Data base: sift1b-1,000,000,000 vectors, 128-dimension
Table Attributes
- nlist: 16384
- metric_type: L2
Query configuration
- nprobe: 32
Milvus configuration
- cpu_cache_capacity: 600
- gpu_cache_capacity: 6
- use_blas_threshold: 2100
The definitions of Milvus configuration are on https://milvus.io/docs/en/reference/milvus_config/.
Test method
Test the query elapsed time and recall with several parameters, and once only change one parameter.
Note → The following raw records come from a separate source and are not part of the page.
theorem State.deliverPending_lawful : AllLawful s.deliverPending.slots := by
  simp only [State.deliverPending]
  split
  · exact h
  · split
    · exact h
    · exact State.deliver_lawful (s := { s with cs := { s.cs with pend := none } }) h _

theorem State.csHoldOff_lawful : AllLawful s.csHoldOff.slots := by
  unfold State.csHoldOff
  split_ifs
  · exact h
  · exact State.deliverPending_lawful (s := { s with cs := { s.cs with hold := false } }) h
  · exact h

theorem State.csRelease_lawful (next : Option LineSystem) : AllLawful (s.csRelease next).slots := by
  unfold State.csRelease
  split
  · exact State.deliverPending_lawful h
  · exact State.deliverPending_lawful (State.csReact_lawful (by simpa using h))

theorem State.setHolds_lawful (v : SeqHold) : AllLawful (s.setHolds v).slots :=
  allLawful_map h fun _ hx => hx.setHold s.puCtx v

theorem State.releaseHolds_lawful : AllLawful s.releaseHolds.slots := allLawful_map h fun _ hx => hx.releaseHold s.puCtx

theorem State.puReact_lawful : AllLawful s.puReact.slots := allLawful_map h fun _ hx => hx.brkReport s.puCtx

/-! ### Closes and the steps of a passage -/

theorem State.planClosed_lawful : AllLawful s.planClosed.slots := by
  have hseq : AllLawful (if s.psq.seqHeld then s.releaseSeq else s).slots := by split <;> simpa using h
  have hholds {u : State} (hu : AllLawful u.slots) : AllLawful (if u.psq.slotHold = .none then u else u.releaseHolds).slots := by
    split
    · exact hu
    · exact State.releaseHolds_lawful hu
  exact hholds hseq

theorem State.closeEntry_lawful (e : Entry) (r : CloseResult) (last : Option Step) : AllLawful (s.closeEntry e r last).slots := by
  have hclose : AllLawful (s.recordClose e r last).slots := by simpa using h
  unfold State.closeEntry
  split_ifs
  · exact State.csHoldOff_lawful (State.planClosed_lawful hclose)
  · exact hclose
  · exact h

theorem State.closeActive_lawful (r : CloseResult) (last : Option Step) : AllLawful (s.closeActive r last).slots := by
  unfold State.closeActive
  split
  · exact State.closeEntry_lawful (by simpa using h) _ _ _
  · exact h

theorem State.abortNoOpen_lawful : AllLawful s.abortNoOpen.slots := State.closeActive_lawful (State.setHolds_lawful h _) _ _

theorem State.startStep_lawful (st : Step) : AllLawful (s.startStep st).slots := by
  have hreraise {u : State} (n : Option LineSystem) (hu : AllLawful u.slots) : AllLawful (u.csRelease n).releaseHolds.slots :=
    State.releaseHolds_lawful (State.csRelease_lawful hu n)
  cases st with
  | ramp => simp only [State.startStep]; split <;> exact h
  | openBrk => simpa [State.startStep] using h
  | lower => exact State.setHolds_lawful (s := { s with psq := _ }) h _
  | coast => exact h
  | reraise => exact hreraise (u := { s with psq := _ }) _ h
  | confirm => exact h

end Operations

theorem State.advance_lawful (n : Nat) (c : Cause) {s : State} (h : AllLawful s.slots) : AllLawful (State.advance n c s).slots := by
  induction n generalizing c s with
  | zero => exact h
  | succ n ih =>
    unfold State.advance
    split
    · exact h
    · exact ih _ (State.startStep_lawful h _)
    · exact State.closeActive_lawful h _ _
    · exact State.abortNoOpen_lawful h

section HandOn
variable {s : State} (h : AllLawful s.slots)
include h

theorem State.psqReact_lawful : AllLawful s.psqReact.slots := by
  unfold State.psqReact
  split
  · exact State.advance_lawful _ _ h
  · exact h

theorem State.reportTotal_lawful : AllLawful s.reportTotal.slots := by
  have hramp : AllLawful s.rampReport.slots := by simpa using h
  simp only [State.reportTotal]
  split
  · exact State.advance_lawful _ _ hramp
  · exact hramp

theorem State.csuReact_lawful : AllLawful s.csuReact.slots := by
  have hin : AllLawful s.csuInputs.slots := by simpa using h
  simp only [State.csuReact]
  split
  · exact hin
  · exact State.reportTotal_lawful hin
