-- ==== Sys2Proof/Machine/State.lean ====
section
/-! DEFINITION. The state of the block, as plain data: every register, table, FIFO, buffer, counter, mode and pin the spec
gives it, and the queue of waiting commands. The value after := is the value after reset; State.reset takes each field there.
Readings of the spec: logs 3, 4, 23. -/

namespace Sys2Proof.Machine

open Sys2Proof

/-- Sparse byte memory over device addresses (R258): addresses strictly rising, no byte equal to 0, which is what an
unlisted address reads as (log 5). -/
abbrev Memory := List Host.Cell

/-- Requests, rings and the commit-write log (03, 17). -/
structure ReqUnit where
  /-- 1,048,576 entries of 256 B; a slot not listed is FREE (R54, R81) -/
  table : List (Nat × Request) := []
  /-- 64 submission rings; a ring not listed is unregistered (R56) -/
  rings : List (Nat × Ring) := []
  /-- descriptors and recovery entries taken in this window, at most 4,096 (R43) -/
  taken : Nat := 0
  /-- an event of this window has been taken, after which no class-L command completes in it (R358) -/
  begun : Bool := false
  /-- ring whose turn it is to give a descriptor next, if it has one (R43) -/
  turn : Nat := 0
  /-- commit-write log, 4 MiB (R374) -/
  log : List HostWrite := []
  /-- slots not yet settled in this commit window (R306) -/
  unsettled : List Nat := []
  /-- (slot, mailbox slot) of pauses that wait on settlement (R74, R76) -/
  pauseMarks : List (Nat × Nat) := []
  /-- (slot, mailbox slot) of resumes that cancel a pause of the same window (R80) -/
  resumeMarks : List (Nat × Nat) := []
  /-- credit doorbells waiting for their window: (slot, value written, stamp, port, arrival) (R42, R69) -/
  credits : List (Nat × Nat × Nat × Nat × Nat) := []
  /-- GATHERs of this window's commits that have not ended (R253, R306) -/
  gathersDue : List GatherDue := []
  /-- (slot, entries to write, closing status plus one or 0) once its GATHERs end (R306) -/
  outsDue : List (Nat × List (OutToken × Bool) × Nat) := []
  /-- the table as committed at the last edge, which REQ_QUERY reports (Table 16-3) -/
  edgeTable : List (Nat × Request) := []
  /-- stacks that hold the two Request Table mirrors (R54) -/
  mirrors : List Nat := [0, 8]
  deriving DecidableEq, Repr, Inhabited

/-- Configuration that applies under R44: the registers, tenants, domains, power envelope and pins of model slots. -/
structure Settings where
  /-- RW registers -/
  regs : Registers := {}
  /-- 65,536 tenants; one not listed has the defaults (R91) -/
  tenants : List (Nat × Tenant) := []
  /-- 65,536 domains; one not listed has the defaults (R273) -/
  domains : List (Nat × Domain) := []
  /-- W (R24) -/
  envelope : Nat := 3600
  /-- pinned model slots as MODEL_PIN and MODEL_UNPIN set them (R289) -/
  pins : List Nat := []
  /-- IV_CTL as TICK_CONFIG sets it (R28, Table 2-8) -/
  ivCtl : BitVec 32 := 0
  deriving DecidableEq, Repr, Inhabited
- Whether to restart Milvus after each query: No
### Performance test
#### Data query
**Test result**
Query Elapsed Time
topk : 100
search_resources: cpu, gpu0, gpu1, gpu2, gpu3
| nq/topk | topk=100 |
| :-----: | :------: |
| nq=1 | 0.649 |
| nq=5 | 0.911 |
| nq=10 | 1.393 |
| nq=100 | 2.189 |
| nq=200 | 6.134 |
| nq=400 | 9.480 |
| nq=600 | 16.616 |
| nq=800 | 22.225 |
| nq=1000 | 25.901 |
When nq is 1000, the query time cost of a 128-dimension vector is around 26ms in CPU Mode.
topk : 100
search_resources: gpu0, gpu1, gpu2, gpu3
| nq/topk | topk=100 |
| :-----: | :------: |
| nq=1 | 14.348 |
| nq=5 | 14.326 |
| nq=10 | 14.387 |
| nq=100 | 14.684 |
| nq=200 | 14.665 |
| nq=400 | 14.750 |
| nq=600 | 15.009 |
| nq=800 | 15.350 |
| nq=1000 | 15.336 |
When nq is 1000, the query time cost of a 128-dimension vector is around 15ms in GPU Mode.
**Conclusion**
The query elapsed time in CPU Mode increases quickly with nq, while in GPU Mode query elapsed time increases much slower. When nq is small, CPU Mode consumes less time than GPU Mode. However, as nq becomes larger, GPU Mode shows its advantage against CPU Mode.
The query elapsed time in GPU Mode consists of two parts: (1) index CPU-to-GPU copy time; (2) nprobe buckets search time. When nq is smaller than 500, index CPU-to-GPU copy time cannot be amortized efficiently, CPU Mode is a better choice; when nq is larger than 500, choosing GPU Mode is better.
Compared with CPU, GPU has much more cores and stronger computing capability. When nq is large, it can better reflect GPU's advantages on computing.
### Recall test
**Test result**
topk = 1 : recall - recall@1
topk = 10 : recall - recall@10
topk = 100 : recall - recall@100
We use the ground_truth in sift1b dataset to calculate the recall of query results.
Recall of CPU Mode
search_resources: cpu, gpu0, gpu1, gpu2, gpu3
| nq/topk | topk=1 | topk=10 | topk=100 |
| :-----: | :----: | :-----: | :------: |
| nq=50 | 0.960 | 0.952 | 0.936 |
| nq=200 | 0.975 | 0.964 | 0.939 |
| nq=400 | 0.983 | 0.967 | 0.937 |
| nq=600 | 0.970 | 0.964 | 0.939 |
| nq=800 | 0.970 | 0.960 | 0.939 |
| nq=1000 | 0.976 | 0.961 | 0.941 |
Recall of GPU Mode
search_resources: gpu0, gpu1, gpu2, gpu3
| nq/topk | topk=1 | topk=10 | topk=100 |
| :-----: | :----: | :-----: | :------: |
| nq=50 | 0.980 | 0.952 | 0.946 |
| nq=200 | 0.970 | 0.962 | 0.934 |
| nq=400 | 0.975 | 0.953 | 0.939 |
| nq=600 | 0.970 | 0.957 | 0.939 |
| nq=800 | 0.981 | 0.963 | 0.941 |
| nq=1000 | 0.979 | 0.964 | 0.938 |
**Conclusion**
As nq increases, the recall gradually stabilizes to over 93%.